После взятия Парижа сорок тысяч русских, каждый пятый, не захотели возвращаться на родину.
«Жизнь алкоголика полна неожиданностей», — бахвалится Женька, намекая на времена, когда был при деньгах. Он работал в шоу-бизнесе и до сих пор сыплет именами «звёзд», которым устраивал концерты. Я слушаю вполуха, не переставая кивать, начинаю читать стихи. Женька замирает. «Я — вор, — скалится он, — школу не закончил, теперь приходится воровать знания…»
Каждый, как бабочка, наколот на иголку своего времени, как ни вытягивай шею, как ни трепещи — не соскочишь.
На соседней лавке спит Эдик. Чем он занимается, неизвестно, говорят, промышляет ночами на вокзалах.
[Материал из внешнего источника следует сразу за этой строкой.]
def CistMem.raw (opc : BitVec 8) (x : CistMem) : Raw :=
  full opc x.h x.data.code x.base.code x.off (0#1 ++ x.w.code)
def CistMem.parse (r : Raw) : Option CistMem := do
  let w ← Width.ofCode (r.mod.extractLsb' 0 3)
  let d ← r.d
  let a ← r.a
  some ⟨r.h, w, d, a, r.sb⟩

def CistMemX.raw (opc : BitVec 8) (x : CistMemX) : Raw :=
  exte opc x.h x.data.code x.base.code 0 (0#1 ++ x.w.code) (memWord 0 0 0 x.off)
def CistMemX.parse (r : Raw) : Option CistMemX := do
  let w ← Width.ofCode (r.mod.extractLsb' 0 3)
  let d ← r.d
  let a ← r.a
  some ⟨r.h, w, d, a, r.imm⟩

def LexMem.raw (opc : BitVec 8) (x : LexMem) : Raw :=
  exte opc x.h x.data.code x.idx.code 0 (polMod x.pol x.hint) (memWord x.scope.code x.w.code x.level x.off)
def LexMem.parse (r : Raw) : Option LexMem := do
  let p ← r.pol
  let w ← r.widthX
  let s ← r.scopeX
  let d ← r.d
  let a ← r.a
  some ⟨r.h, p, r.hint, w, s, r.w2.extractLsb' 50 3, d, a, r.imm⟩

def LdpF.raw (opc : BitVec 8) (x : LdpF) : Raw :=
  full opc x.h 0 x.addr.code (x.scope.code ++ x.off) (polMod x.pol x.hint)
def LdpF.parse (r : Raw) : Option LdpF := do
  let p ← r.pol
  let a ← r.a
  let s ← r.scopeF
  some ⟨r.h, p, r.hint, a, s, r.sb.extractLsb' 0 5⟩

def LdpX.raw (opc : BitVec 8) (x : LdpX) : Raw :=
  exte opc x.h 0 x.addr.code 0 (polMod x.pol x.hint) (memWord x.scope.code 0 0 x.off)
def LdpX.parse (r : Raw) : Option LdpX := do
  let p ← r.pol
  let a ← r.a
  let s ← r.scopeX
  some ⟨r.h, p, r.hint, a, s, r.imm⟩

def GathF.raw (opc : BitVec 8) (x : GathF) : Raw :=
  full opc x.h x.data.code x.addr.code (x.scope.code ++ x.w.code ++ 0#2) (polMod x.pol x.hint)
def GathF.parse (r : Raw) : Option GathF := do
  let p ← r.pol
  let w ← Width.ofCode (r.sb.extractLsb' 2 3)
  let d ← r.d
  let a ← r.a
  let s ← r.scopeF
  some ⟨r.h, p, r.hint, w, d, a, s⟩

def GathX.raw (opc : BitVec 8) (x : GathX) : Raw :=
  exte opc x.h x.data.code x.addr.code 0 (polMod x.pol x.hint) (memWord x.scope.code x.w.code 0 x.off)
def GathX.parse (r : Raw) : Option GathX := do
  let p ← r.pol
  let w ← r.widthX
  let d ← r.d
  let a ← r.a
  let s ← r.scopeX
  some ⟨r.h, p, r.hint, w, d, a, s, r.imm⟩

def RangeF.raw (opc : BitVec 8) (x : RangeF) : Raw :=
  match x.sel with
  | .all => full opc x.h 0 0 0 1
  | .range a n => full opc x.h 0 a.code n.code 0

def RangeF.parse (r : Raw) : Option RangeF :=
  if r.m0 then some ⟨r.h, .all⟩ else do
    let a ← r.a
    let n ← r.b
    some ⟨r.h, .range a n⟩

def FenceF.raw (opc : BitVec 8) (x : FenceF) : Raw :=
  full opc x.h 0 0 (x.scope.code ++ 0#5) (0#2 ++ x.kind.code)
def FenceF.parse (r : Raw) : Option FenceF := do
  let k ← FenceKind.ofCode (r.mod.extractLsb' 0 2)
  let s ← r.scopeF
  some ⟨r.h, k, s⟩

def FesetF.raw (opc : BitVec 8) (x : FesetF) : Raw :=
  full opc x.h 0 x.a.code x.n.code (w64Mod x.toFull)
def FesetF.parse (r : Raw) : Option FesetF := do
  let a ← r.a
  let n ← r.b
  some ⟨r.h, r.m0, a, n⟩

def AtomX.raw (opc : BitVec 8) (x : AtomX) : Raw :=
  exte opc x.h x.data.code x.addr.code x.b.code (polMod x.pol x.hint) (atomWord x.scope.code x.w.code x.op.code 0 x.off)
def AtomX.parse (r : Raw) : Option AtomX := do
  let p ← r.pol
  let o ← AtomOp.ofCode (r.w2.extractLsb' 48 5)
  let w ← r.widthX
  let s ← r.scopeX
  let d ← r.d
  let a ← r.a
  let b ← r.b
  some ⟨r.h, p, r.hint, o, w, s, d, a, b, r.imm⟩

def AtcasX.raw (opc : BitVec 8) (x : AtcasX) : Raw :=
  exte opc x.h x.data.code x.addr.code x.b.code (polMod x.pol x.hint) (atomWord x.scope.code x.w.code 0 x.c.code x.off)
def AtcasX.parse (r : Raw) : Option AtcasX := do
  let p ← r.pol
  let w ← r.widthX
  let s ← r.scopeX
  let d ← r.d
  let a ← r.a
  let b ← r.b
  let c ← Reg.ofCode (r.w2.extractLsb' 40 8)
  some ⟨r.h, p, r.hint, w, s, d, a, b, c, r.imm⟩

def RedX.raw (opc : BitVec 8) (x : RedX) : Raw :=
  exte opc x.h 0 x.addr.code x.b.code (polMod x.pol x.hint) (atomWord x.scope.code x.w.code x.op.code 0 x.off)
def RedX.parse (r : Raw) : Option RedX := do
  let p ← r.pol
  let o ← AtomOp.ofCode (r.w2.extractLsb' 48 5)
  let w ← r.widthX
  let s ← r.scopeX
  let a ← r.a
  let b ← r.b
  some ⟨r.h, p, r.hint, o, w, s, a, b, r.imm⟩

def LrX.raw (opc : BitVec 8) (x : LrX) : Raw :=
  exte opc x.h x.data.code x.addr.code 0 (polMod x.pol x.hint) (memWord x.scope.code x.w.code 0 x.off)
def LrX.parse (r : Raw) : Option LrX := do
  let p ← r.pol
  let w ← r.widthX
  let s ← r.scopeX
  let d ← r.d
  let a ← r.a
  some ⟨r.h, p, r.hint, w, s, d, a, r.imm⟩

def ScX.raw (opc : BitVec 8) (x : ScX) : Raw :=
  exte opc x.h x.data.code x.addr.code x.b.code (polMod x.pol x.hint) (atomWord x.scope.code x.w.code 0 0 x.off)
def ScX.parse (r : Raw) : Option ScX := do
  let p ← r.pol
  let w ← r.widthX
  let s ← r.scopeX
  let d ← r.d
  let a ← r.a
  let b ← r.b
  some ⟨r.h, p, r.hint, w, s, d, a, b, r.imm⟩

def BariF.raw (opc : BitVec 8) (x : BariF) : Raw :=
  full opc x.h (unit4 (BitVec.ofNat 4 x.b.val)) x.a.code 0 0
def BariF.parse (r : Raw) : Option BariF := do
  let b ← finOf 16 (lo4 r.dst).toNat
  let a ← r.a
  some ⟨r.h, b, a⟩

def BariX.raw (opc : BitVec 8) (x : BariX) : Raw :=
  exte opc x.h (unit4 (BitVec.ofNat 4 x.b.val)) 0 0 0 (immWord (0#24 ++ x.count))
def BariX.parse (r : Raw) : Option BariX := do
  let b ← finOf 16 (lo4 r.dst).toNat
  some ⟨r.h, b, r.imm.extractLsb' 0 8⟩

def BarF.raw (opc : BitVec 8) (x : BarF) : Raw :=
  full opc x.h (unit4 (BitVec.ofNat 4 x.b.val)) 0 0 0
def BarF.parse (r : Raw) : Option BarF := do
  let b ← finOf 16 (lo4 r.dst).toNat
  some ⟨r.h, b⟩

def BartF.raw (opc : BitVec 8) (x : BartF) : Raw :=
  full opc x.h (unit4 (BitVec.ofNat 4 x.b.val)) 0 0 (0#1 ++ x.p)
def BartF.parse (r : Raw) : Option BartF := do
  let b ← finOf 16 (lo4 r.dst).toNat
  some ⟨r.h, b, r.mod.extractLsb' 0 3⟩

def SyncF.raw (opc : BitVec 8) (x : SyncF) : Raw :=
  full opc x.h 0 0 0 (0#1 ++ x.scope.code)
def SyncF.parse (r : Raw) : Option SyncF := do
  let s ← Scope.ofCode (r.mod.extractLsb' 0 3)
  some ⟨r.h, s⟩

/-- The second word of TLD and TST (R235). -/
def tileWord (scope : BitVec 3) (stride : BitVec 16) (ty : BitVec 4) (off : Word) : DWord :=
  3#2 ++ 0#3 ++ scope ++ stride ++ ty ++ 0#4 ++ off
Впереди у него пустота, а за плечами — Афганистан. «“Духи” по горам скачут, как козы, — вспоминал он. — Из “калаша” не взять, разве из гранатомёта…» И нервно курил, краснея от напряжения: «А уж когда ловили, пули жалели — башку отрезали, как барану!» Эдик маленький, чернявый. У него семья в Баку, когда он там, его зовут Эльгаром и по пятницам водят в мечеть. Эдик вечно просит взаймы «до завтра» и никогда не отдаёт. «Такая жизнь, братуха, — получив отказ, огрызается он. — Друзья остались в прошлом…»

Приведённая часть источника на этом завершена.